[DATASET EXCERPTS Boundary: Start]

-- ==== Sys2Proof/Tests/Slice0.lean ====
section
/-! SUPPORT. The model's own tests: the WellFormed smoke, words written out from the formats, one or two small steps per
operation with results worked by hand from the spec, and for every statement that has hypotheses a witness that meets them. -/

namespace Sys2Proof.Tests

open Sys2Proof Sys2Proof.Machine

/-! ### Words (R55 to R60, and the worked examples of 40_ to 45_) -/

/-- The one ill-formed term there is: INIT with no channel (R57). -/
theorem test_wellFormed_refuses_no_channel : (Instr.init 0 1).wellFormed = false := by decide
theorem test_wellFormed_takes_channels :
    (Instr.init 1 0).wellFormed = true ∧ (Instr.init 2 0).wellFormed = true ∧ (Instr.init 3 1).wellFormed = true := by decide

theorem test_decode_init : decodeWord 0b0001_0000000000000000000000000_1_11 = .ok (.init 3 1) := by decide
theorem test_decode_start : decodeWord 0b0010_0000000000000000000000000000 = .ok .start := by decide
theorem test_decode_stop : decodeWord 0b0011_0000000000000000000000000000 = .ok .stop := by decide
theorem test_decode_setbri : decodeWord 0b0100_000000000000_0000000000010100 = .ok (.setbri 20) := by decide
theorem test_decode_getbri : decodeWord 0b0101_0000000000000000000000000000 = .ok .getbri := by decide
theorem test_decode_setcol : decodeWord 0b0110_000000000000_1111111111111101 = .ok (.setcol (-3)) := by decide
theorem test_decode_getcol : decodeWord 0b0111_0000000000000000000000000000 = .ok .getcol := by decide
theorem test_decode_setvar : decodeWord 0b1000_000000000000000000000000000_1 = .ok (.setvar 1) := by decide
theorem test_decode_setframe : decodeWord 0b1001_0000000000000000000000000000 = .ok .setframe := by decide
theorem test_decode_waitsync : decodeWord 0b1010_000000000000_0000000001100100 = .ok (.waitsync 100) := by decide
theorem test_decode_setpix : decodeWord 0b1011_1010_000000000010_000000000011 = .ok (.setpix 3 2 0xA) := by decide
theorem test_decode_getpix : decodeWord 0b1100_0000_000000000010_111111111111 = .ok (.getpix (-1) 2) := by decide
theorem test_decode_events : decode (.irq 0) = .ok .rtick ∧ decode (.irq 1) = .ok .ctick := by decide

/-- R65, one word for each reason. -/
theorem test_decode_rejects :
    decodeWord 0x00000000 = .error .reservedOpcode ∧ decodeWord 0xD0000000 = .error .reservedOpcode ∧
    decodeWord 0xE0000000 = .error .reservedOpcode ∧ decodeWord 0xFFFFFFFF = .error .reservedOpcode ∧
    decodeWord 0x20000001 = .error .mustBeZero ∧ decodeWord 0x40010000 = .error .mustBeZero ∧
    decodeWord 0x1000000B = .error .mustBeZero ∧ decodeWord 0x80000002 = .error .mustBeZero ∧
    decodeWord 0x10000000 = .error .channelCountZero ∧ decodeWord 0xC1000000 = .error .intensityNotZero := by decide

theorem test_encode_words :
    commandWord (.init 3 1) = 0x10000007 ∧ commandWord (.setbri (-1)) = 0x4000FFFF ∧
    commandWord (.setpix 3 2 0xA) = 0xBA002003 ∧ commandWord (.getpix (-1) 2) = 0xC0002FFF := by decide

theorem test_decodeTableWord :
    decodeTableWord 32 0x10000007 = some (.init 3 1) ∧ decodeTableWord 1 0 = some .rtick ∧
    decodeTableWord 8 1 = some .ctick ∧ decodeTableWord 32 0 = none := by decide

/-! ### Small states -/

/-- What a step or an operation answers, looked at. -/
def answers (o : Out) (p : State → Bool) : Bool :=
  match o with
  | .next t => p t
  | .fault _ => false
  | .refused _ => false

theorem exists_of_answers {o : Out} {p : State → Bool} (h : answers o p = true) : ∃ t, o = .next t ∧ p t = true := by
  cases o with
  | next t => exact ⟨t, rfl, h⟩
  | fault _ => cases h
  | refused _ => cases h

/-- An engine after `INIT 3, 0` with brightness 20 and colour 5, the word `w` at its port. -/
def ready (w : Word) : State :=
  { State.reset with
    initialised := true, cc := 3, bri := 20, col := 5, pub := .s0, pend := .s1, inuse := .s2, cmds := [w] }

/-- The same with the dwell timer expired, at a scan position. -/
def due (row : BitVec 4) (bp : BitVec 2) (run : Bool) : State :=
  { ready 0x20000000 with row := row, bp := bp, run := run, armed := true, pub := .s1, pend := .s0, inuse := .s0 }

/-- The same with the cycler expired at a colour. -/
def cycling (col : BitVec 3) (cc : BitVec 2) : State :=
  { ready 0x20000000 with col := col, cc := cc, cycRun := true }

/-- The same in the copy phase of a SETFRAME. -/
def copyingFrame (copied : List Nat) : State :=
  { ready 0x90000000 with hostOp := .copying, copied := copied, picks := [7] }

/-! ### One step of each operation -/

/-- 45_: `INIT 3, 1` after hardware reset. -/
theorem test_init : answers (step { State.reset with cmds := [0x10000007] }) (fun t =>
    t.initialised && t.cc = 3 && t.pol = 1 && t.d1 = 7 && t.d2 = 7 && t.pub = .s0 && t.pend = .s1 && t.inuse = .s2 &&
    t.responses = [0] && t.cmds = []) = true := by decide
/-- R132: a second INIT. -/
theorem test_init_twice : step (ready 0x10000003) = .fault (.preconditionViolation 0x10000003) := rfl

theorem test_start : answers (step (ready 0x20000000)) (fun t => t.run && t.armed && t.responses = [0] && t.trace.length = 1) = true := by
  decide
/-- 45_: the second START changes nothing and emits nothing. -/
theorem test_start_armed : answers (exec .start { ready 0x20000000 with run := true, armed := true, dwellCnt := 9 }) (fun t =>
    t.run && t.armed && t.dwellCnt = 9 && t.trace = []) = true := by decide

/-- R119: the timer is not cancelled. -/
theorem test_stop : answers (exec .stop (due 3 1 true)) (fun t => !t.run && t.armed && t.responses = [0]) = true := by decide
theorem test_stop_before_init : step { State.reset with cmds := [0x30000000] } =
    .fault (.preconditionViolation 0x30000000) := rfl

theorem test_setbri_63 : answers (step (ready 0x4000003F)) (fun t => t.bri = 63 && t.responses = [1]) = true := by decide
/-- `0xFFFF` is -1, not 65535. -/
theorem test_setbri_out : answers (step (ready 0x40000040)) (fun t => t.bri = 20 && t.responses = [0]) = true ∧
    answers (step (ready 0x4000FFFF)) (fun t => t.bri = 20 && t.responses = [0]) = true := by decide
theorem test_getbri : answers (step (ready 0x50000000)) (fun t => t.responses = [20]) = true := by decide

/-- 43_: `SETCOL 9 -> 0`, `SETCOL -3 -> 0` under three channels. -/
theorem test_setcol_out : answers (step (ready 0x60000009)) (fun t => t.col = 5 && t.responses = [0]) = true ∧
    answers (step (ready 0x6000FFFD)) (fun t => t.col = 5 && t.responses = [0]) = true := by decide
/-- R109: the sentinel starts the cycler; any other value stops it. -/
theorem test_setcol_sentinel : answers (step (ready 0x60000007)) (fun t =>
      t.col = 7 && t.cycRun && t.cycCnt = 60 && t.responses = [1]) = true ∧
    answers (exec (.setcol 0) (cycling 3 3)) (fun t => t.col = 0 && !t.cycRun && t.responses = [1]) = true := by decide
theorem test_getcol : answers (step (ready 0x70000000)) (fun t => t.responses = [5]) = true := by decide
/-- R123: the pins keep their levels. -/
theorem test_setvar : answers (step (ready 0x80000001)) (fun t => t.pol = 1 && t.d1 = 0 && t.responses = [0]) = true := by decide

[DATASET EXCERPTS Boundary: End]

**TASK REQUIREMENTS**
Retype the whole listing above exactly.

**WRITTEN SOLUTION**
-- ==== Sys2Proof/Tests/Slice0.lean ====
section
/-! SUPPORT. The model's own tests: the WellFormed smoke, words written out from the formats, one or two small steps per
operation with results worked by hand from the spec, and for every statement that has hypotheses a witness that meets them. -/

namespace Sys2Proof.Tests

open Sys2Proof Sys2Proof.Machine

/-! ### Words (R55 to R60, and the worked examples of 40_ to 45_) -/

/-- The one ill-formed term there is: INIT with no channel (R57). -/
theorem test_wellFormed_refuses_no_channel : (Instr.init 0 1).wellFormed = false := by decide
theorem test_wellFormed_takes_channels :
    (Instr.init 1 0).wellFormed = true ∧ (Instr.init 2 0).wellFormed = true ∧ (Instr.init 3 1).wellFormed = true := by decide

theorem test_decode_init : decodeWord 0b0001_0000000000000000000000000_1_11 = .ok (.init 3 1) := by decide
theorem test_decode_start : decodeWord 0b0010_0000000000000000000000000000 = .ok .start := by decide
theorem test_decode_stop : decodeWord 0b0011_0000000000000000000000000000 = .ok .stop := by decide
theorem test_decode_setbri : decodeWord 0b0100_000000000000_0000000000010100 = .ok (.setbri 20) := by decide
theorem test_decode_getbri : decodeWord 0b0101_0000000000000000000000000000 = .ok .getbri := by decide
theorem test_decode_setcol : decodeWord 0b0110_000000000000_1111111111111101 = .ok (.setcol (-3)) := by decide
theorem test_decode_getcol : decodeWord 0b0111_0000000000000000000000000000 = .ok .getcol := by decide
theorem test_decode_setvar : decodeWord 0b1000_000000000000000000000000000_1 = .ok (.setvar 1) := by decide
theorem test_decode_setframe : decodeWord 0b1001_0000000000000000000000000000 = .ok .setframe := by decide
theorem test_decode_waitsync : decodeWord 0b1010_000000000000_0000000001100100 = .ok (.waitsync 100) := by decide
theorem test_decode_setpix : decodeWord 0b1011_1010_000000000010_000000000011 = .ok (.setpix 3 2 0xA) := by decide
theorem test_decode_getpix : decodeWord 0b1100_0000_000000000010_111111111111 = .ok (.getpix (-1) 2) := by decide
theorem test_decode_events : decode (.irq 0) = .ok .rtick ∧ decode (.irq 1) = .ok .ctick := by decide

/-- R65, one word for each reason. -/
theorem test_decode_rejects :
    decodeWord 0x00000000 = .error .reservedOpcode ∧ decodeWord 0xD0000000 = .error .reservedOpcode ∧
    decodeWord 0xE0000000 = .error .reservedOpcode ∧ decodeWord 0xFFFFFFFF = .error .reservedOpcode ∧
    decodeWord 0x20000001 = .error .mustBeZero ∧ decodeWord 0x40010000 = .error .mustBeZero ∧
    decodeWord 0x1000000B = .error .mustBeZero ∧ decodeWord 0x80000002 = .error .mustBeZero ∧
    decodeWord 0x10000000 = .error .channelCountZero ∧ decodeWord 0xC1000000 = .error .intensityNotZero := by decide

theorem test_encode_words :
    commandWord (.init 3 1) = 0x10000007 ∧ commandWord (.setbri (-1)) = 0x4000FFFF ∧
    commandWord (.setpix 3 2 0xA) = 0xBA002003 ∧ commandWord (.getpix (-1) 2) = 0xC0002FFF := by decide

theorem test_decodeTableWord :
    decodeTableWord 32 0x10000007 = some (.init 3 1) ∧ decodeTableWord 1 0 = some .rtick ∧
    decodeTableWord 8 1 = some .ctick ∧ decodeTableWord 32 0 = none := by decide

/-! ### Small states -/

/-- What a step or an operation answers, looked at. -/
def answers (o : Out) (p : State → Bool) : Bool :=
  match o with
  | .next t => p t
  | .fault _ => false
  | .refused _ => false

theorem exists_of_answers {o : Out} {p : State → Bool} (h : answers o p = true) : ∃ t, o = .next t ∧ p t = true := by
  cases o with
  | next t => exact ⟨t, rfl, h⟩
  | fault _ => cases h
  | refused _ => cases h

/-- An engine after `INIT 3, 0` with brightness 20 and colour 5, the word `w` at its port. -/
def ready (w : Word) : State :=
  { State.reset with
    initialised := true, cc := 3, bri := 20, col := 5, pub := .s0, pend := .s1, inuse := .s2, cmds := [w] }

/-- The same with the dwell timer expired, at a scan position. -/
def due (row : BitVec 4) (bp : BitVec 2) (run : Bool) : State :=
  { ready 0x20000000 with row := row, bp := bp, run := run, armed := true, pub := .s1, pend := .s0, inuse := .s0 }

/-- The same with the cycler expired at a colour. -/
def cycling (col : BitVec 3) (cc : BitVec 2) : State :=
  { ready 0x20000000 with col := col, cc := cc, cycRun := true }

/-- The same in the copy phase of a SETFRAME. -/
def copyingFrame (copied : List Nat) : State :=
  { ready 0x90000000 with hostOp := .copying, copied := copied, picks := [7] }

/-! ### One step of each operation -/

/-- 45_: `INIT 3, 1` after hardware reset. -/
theorem test_init : answers (step { State.reset with cmds := [0x10000007] }) (fun t =>
    t.initialised && t.cc = 3 && t.pol = 1 && t.d1 = 7 && t.d2 = 7 && t.pub = .s0 && t.pend = .s1 && t.inuse = .s2 &&
    t.responses = [0] && t.cmds = []) = true := by decide
/-- R132: a second INIT. -/
theorem test_init_twice : step (ready 0x10000003) = .fault (.preconditionViolation 0x10000003) := rfl

theorem test_start : answers (step (ready 0x20000000)) (fun t => t.run && t.armed && t.responses = [0] && t.trace.length = 1) = true := by
  decide
/-- 45_: the second START changes nothing and emits nothing. -/
theorem test_start_armed : answers (exec .start { ready 0x20000000 with run := true, armed := true, dwellCnt := 9 }) (fun t =>
    t.run && t.armed && t.dwellCnt = 9 && t.trace = []) = true := by decide

/-- R119: the timer is not cancelled. -/
theorem test_stop : answers (exec .stop (due 3 1 true)) (fun t => !t.run && t.armed && t.responses = [0]) = true := by decide
theorem test_stop_before_init : step { State.reset with cmds := [0x30000000] } =
    .fault (.preconditionViolation 0x30000000) := rfl

theorem test_setbri_63 : answers (step (ready 0x4000003F)) (fun t => t.bri = 63 && t.responses = [1]) = true := by decide
/-- `0xFFFF` is -1, not 65535. -/
theorem test_setbri_out : answers (step (ready 0x40000040)) (fun t => t.bri = 20 && t.responses = [0]) = true ∧
    answers (step (ready 0x4000FFFF)) (fun t => t.bri = 20 && t.responses = [0]) = true := by decide
theorem test_getbri : answers (step (ready 0x50000000)) (fun t => t.responses = [20]) = true := by decide

/-- 43_: `SETCOL 9 -> 0`, `SETCOL -3 -> 0` under three channels. -/
theorem test_setcol_out : answers (step (ready 0x60000009)) (fun t => t.col = 5 && t.responses = [0]) = true ∧
    answers (step (ready 0x6000FFFD)) (fun t => t.col = 5 && t.responses = [0]) = true := by decide
/-- R109: the sentinel starts the cycler; any other value stops it. -/
theorem test_setcol_sentinel : answers (step (ready 0x60000007)) (fun t =>
      t.col = 7 && t.cycRun && t.cycCnt = 60 && t.responses = [1]) = true ∧
    answers (exec (.setcol 0) (cycling 3 3)) (fun t => t.col = 0 && !t.cycRun && t.responses = [1]) = true := by decide
theorem test_getcol : answers (step (ready 0x70000000)) (fun t => t.responses = [5]) = true := by decide
/-- R123: the pins keep their levels. -/
theorem test_setvar : answers (step (ready 0x80000001)) (fun t => t.pol = 1 && t.d1 = 0 && t.responses = [0]) = true := by decide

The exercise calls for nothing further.